Mohon tunggu...
Felix Tani
Felix Tani Mohon Tunggu... Ilmuwan - Sosiolog dan Penutur Kaldera Toba

Memahami peristiwa dan fenomena sosial dari sudut pandang Sosiologi. Berkisah tentang ekologi manusia Kaldera Toba.

Selanjutnya

Tutup

Worklife Artikel Utama

Nasihat untuk Karyawan Tua

14 Mei 2022   06:46 Diperbarui: 14 Mei 2022   10:02 1698
+
Laporkan Konten
Laporkan Akun
Kompasiana adalah platform blog. Konten ini menjadi tanggung jawab bloger dan tidak mewakili pandangan redaksi Kompas.
Lihat foto
Ilustrasi karyawan tua (Foto: Freepik via geriatri.id)
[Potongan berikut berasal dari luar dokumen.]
-- ==== Sys2Proof/Certificates/Slice0/Obligations.lean ====
section
/-! DEFINITION. The statements for the provers. Results of operations are written as whole next states, so each of them
says its frame as well: what a record update does not name is unchanged. -/

open Sys2Proof Sys2Proof.Machine

/-! ## Encoding -/

/-- 30_encoding.md R50, R57: the sixteen words, bit by bit as `{cls, sel}`, decode to the instructions they stand for. -/
def Obligations.WrittenWordsDecode : Prop :=
  decode 0b0000#4 = .cfgdir ∧ decode 0b0001#4 = .cfgpu ∧ decode 0b0010#4 = .selclk ∧ decode 0b0011#4 = .cfgpwm ∧
  decode 0b0100#4 = .armtmr ∧ decode 0b0101#4 = .setpr ∧ decode 0b0110#4 = .readpin ∧ decode 0b0111#4 = .delay ∧
  decode 0b1000#4 = .poll ∧ decode 0b1001#4 = .advance ∧ decode 0b1010#4 = .loop ∧ decode 0b1011#4 = .boot ∧
  decode 0b1100#4 = .reservedC ∧ decode 0b1101#4 = .reservedD ∧ decode 0b1110#4 = .reservedE ∧
  decode 0b1111#4 = .reservedF

/-- 30_encoding.md R57: encoding and decoding are inverse to each other, both ways, and the class bit says which words
are primitives (R48). -/
def Obligations.DecodeInvertsEncode : Prop :=
  (∀ i, decode (encode i) = i) ∧ (∀ w, encode (decode w) = w) ∧ (∀ i, OpWord.cls (encode i) = !i.isPrimitive)

/-- 30_encoding.md R59: a stream written as hexadecimal digits, first operation first, reads back as the same words. -/
def Obligations.HexStreamReadsBack : Prop := ∀ ws : List OpWord, ofHex (hexOf ws) = some ws

/-- 30_encoding.md R49, R51, R52: an event packed as `{op, a, b}`, with the returned bit beside it, reads back as the same
event whenever its arguments fit `ARG_W` bits. -/
def Obligations.PackedEventReadsBack : Prop :=
  ∀ (c : Config) (e : Event), (e.bus c).a < 2 ^ c.argW → (e.bus c).b < 2 ^ c.argW →
    Event.ofBus (BusEvent.unpack c.argW (BusEvent.pack c.argW (e.bus c)) (e.bus c).r) = some e

/-- 30_encoding.md R53, R54: the codes of the result flag and of the phases are those of the tables and
read back, and each of the six unused phase codes becomes `B0`. -/
def Obligations.PhaseAndResultCodes : Prop :=
  (∀ r : PollResult, PollResult.ofCode r.code = r) ∧ PollResult.code .noChange = 0#1 ∧ PollResult.code .press = 1#1 ∧
  Phase.code .B0 = 0x0#4 ∧ Phase.code .B1 = 0x1#4 ∧ Phase.code .B2 = 0x2#4 ∧ Phase.code .B3 = 0x3#4 ∧
  Phase.code .B4 = 0x4#4 ∧ Phase.code .B5 = 0x5#4 ∧ Phase.code .S = 0x8#4 ∧ Phase.code .D = 0x9#4 ∧
  Phase.code .W = 0xA#4 ∧ Phase.code .A = 0xB#4 ∧ (∀ p : Phase, Phase.ofCode p.code = p) ∧
  (∀ w : BitVec 4, (∀ p : Phase, p.code ≠ w) → Phase.ofCode w = .B0)

/-- 30_encoding.md R60, 42_main_loop.md R89: `AUTO` has `BOOT` at position 0 and `LOOP` at every later one; `OP * n` is
`n` copies followed by the rest. That items written after `AUTO` are dropped is the model's choice (log 28). -/
def Obligations.PseudoOperationsExpand : Prop :=
  (Prog.auto.word? 0).map decode = some .boot ∧ (∀ k, (Prog.auto.word? (k + 1)).map decode = some .loop) ∧
  (∀ rest, expand (.auto :: rest) = Prog.auto) ∧
  (∀ i n rest k, k < n → (expand (.times i n :: rest)).word? k = some (encode i)) ∧
  (∀ i n rest k, (expand (.times i n :: rest)).word? (n + k) = (expand rest).word? k)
"Hei, para karyawan tua, kita boleh pensiun, tapi jangan berhenti kerja!"

Sudah nonton film The Intern? Kalau belum, tontonlah. Itu film bagus.

Film itu berkisah tentang Ben Whittaker (Robert DeNiro), duda usia 70 tahun, sudah beranak-cucu, seorang pensiunan yang ogah nganggur. 

Dia kemudian melamar dan diterima menjadi karyawan magang senior di "About the Fit", perusahaan mode daring. Jules Ostin (Anne Hathaway), CEO perusahaan itu semula skeptis pada Ben.

Tapi Ben berhasil membuktikan diri sebagai karyawan yang punya integritas, profesionalitas, dan loyalitas tinggi. Kerja lebih awal, kerap lembur, dan rapi.

Tidak hanya membereskan pekerjaan kantor, Ben juga membantu Jules, bosnya, mengatasi masalah pribadi dan keluarga. Antara lain merujukkan Jules dengan Matt (Anders Holm), suaminya yang selingkuh.

Ben boleh kalah muda untuk perusahaan daring yang dianggap domein kaum muda. Tapi sikap bijak dan dewasa dalam menjalani pekerjaan dan dalam mengatasi masalah, hanya bisa dibayar dengan usia tua.

Itu disebut tacit knowledge, kemampuan intuitif yang khas. Sesuatu yang tak bisa diajarkan, tapi dapat diperoleh dan dikuasai lewat pembelajaran sepanjang proses kerja.

***

Pembelajaran sepanjang proses kerja adalah sebuah proses mental. Sesuatu yang berangkat dari kesadaran, minat, penilaian, uji coba, sampai kemudian penerimaan sebagai tacit knowledges. 

Itu jika uji coba sukses. Jika gagal, ya, mesti eksplor kemungkinan lain.

Maksud saya begini. Pembelajaran sepanjang proses kerja adalah salah satu pilihan. Ada pilihan lain yaitu menjalani pekerjaan semata sebagai rutinitas fungsional.

Jika pilihan terakhir ini diambil, maka suatu ketika karyawan akan menjadi "onderdil aus". Pensiun, lalu teronggok seterusnya. Mau seperti itu?

Hei, para karyawan tua. Kita memang pensiun pada waktunya. Tapi itu tak berarti kita berhenti bekerja. Jangan sampai begitu.

Izinkan saya berbagi pengalaman seorang teman, mantan karyawan tua, sebut saja namanya Poltak. Sekadar ilustrasi untuk memperjelas kerja sebagai pembelajaran.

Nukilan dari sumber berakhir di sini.